SOURCE MATERIAL:
/-- The encoder: the line of an instruction. -/
def encode : Instr → Line
  | .ctRaw t => operationLine .ctRaw [t.raw.setWidth 8]
  | .ctFromRaw n => operationLine .ctFromRaw [n]
  | .ssRaw s => operationLine .ssRaw [s.raw.setWidth 8]
  | .ssFromRaw n => operationLine .ssFromRaw [n]
  | .pbfGetType h => operationLine .pbfGetType (wireWord h)
  | .pbfGetSubsys h => operationLine .pbfGetSubsys (wireWord h)
  | .pbfGetId h => operationLine .pbfGetId (wireWord h)
  | .encodeHeader t s id => operationLine .encodeHeader [t.raw.setWidth 8, s.raw.setWidth 8, id]
  | .viewFirstByte w => operationLine .viewFirstByte (wireWord w)
  | .viewType w => operationLine .viewType (wireWord w)
  | .viewSubsys w => operationLine .viewSubsys (wireWord w)
  | .viewCmdId w => operationLine .viewCmdId (wireWord w)
  | .decodeHeader w => operationLine .decodeHeader (wireWord w)
  | .frameNew length h payload => operationLine .frameNew (length :: (wireWord h ++ payload))
  | .srspRaw e => operationLine .srspRaw [e.raw]
  | .srspFromRaw b => operationLine .srspFromRaw [b]
  | .poll id s => typeLine .poll id s
  | .syncRequest id s => typeLine .syncRequest id s
  | .asyncRequest id s => typeLine .asyncRequest id s
  | .syncResponse id s => typeLine .syncResponse id s
  | .reserved4 id s => typeLine .reserved4 id s
  | .reserved5 id s => typeLine .reserved5 id s
  | .reserved6 id s => typeLine .reserved6 id s
  | .reserved7 id s => typeLine .reserved7 id s
  | .rpcError id t => subsystemLine .rpcError id t
  | .sys id t => subsystemLine .sys id t
  | .reserved2 id t => subsystemLine .reserved2 id t
  | .reserved3 id t => subsystemLine .reserved3 id t
  | .af id t => subsystemLine .af id t
  | .zdo id t => subsystemLine .zdo id t
  | .simpleApi id t => subsystemLine .simpleApi id t
  | .util id t => subsystemLine .util id t
  | .reserved8 id t => subsystemLine .reserved8 id t
  | .app id t => subsystemLine .app id t
  | .reserved10 id t => subsystemLine .reserved10 id t
  | .reserved11 id t => subsystemLine .reserved11 id t
  | .reserved12 id t => subsystemLine .reserved12 id t
  | .reserved13 id t => subsystemLine .reserved13 id t
  | .reserved14 id t => subsystemLine .reserved14 id t
  | .reserved15 id t => subsystemLine .reserved15 id t
  | .reserved16 id t => subsystemLine .reserved16 id t
  | .reserved17 id t => subsystemLine .reserved17 id t
  | .reserved18 id t => subsystemLine .reserved18 id t
  | .reserved19 id t => subsystemLine .reserved19 id t
  | .reserved20 id t => subsystemLine .reserved20 id t
  | .reserved21 id t => subsystemLine .reserved21 id t
  | .reserved22 id t => subsystemLine .reserved22 id t
  | .reserved23 id t => subsystemLine .reserved23 id t
  | .reserved24 id t => subsystemLine .reserved24 id t
  | .reserved25 id t => subsystemLine .reserved25 id t
  | .reserved26 id t => subsystemLine .reserved26 id t
  | .reserved27 id t => subsystemLine .reserved27 id t
  | .reserved28 id t => subsystemLine .reserved28 id t
  | .reserved29 id t => subsystemLine .reserved29 id t
  | .reserved30 id t => subsystemLine .reserved30 id t
  | .reserved31 id t => subsystemLine .reserved31 id t
  | .ok => srspLine .ok
  | .invalidSubsystem => srspLine .invalidSubsystem
  | .invalidCommandId => srspLine .invalidCommandId
  | .invalidParameter => srspLine .invalidParameter
  | .invalidLength => srspLine .invalidLength

/-- A row of spec/opcode_table.json: its space, and the `mask` and `match` by which it selects. -/
structure Row where
  space : Space
  mask : Nat
  pattern : Nat
deriving DecidableEq, Repr

/-- The bytes of a line as one number, bit 0 the least significant bit of the first byte (the table's numbering). -/
def lineNumber : List Byte → Nat
  | [] => 0
  | b :: rest => b.toNat + 256 * lineNumber rest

WORK TASK:
Copy every line in the entries above that has the string "srspLine" in it.

COMPLETED TASK:
  | .ok => srspLine .ok
  | .invalidSubsystem => srspLine .invalidSubsystem
  | .invalidCommandId => srspLine .invalidCommandId
  | .invalidParameter => srspLine .invalidParameter
  | .invalidLength => srspLine .invalidLength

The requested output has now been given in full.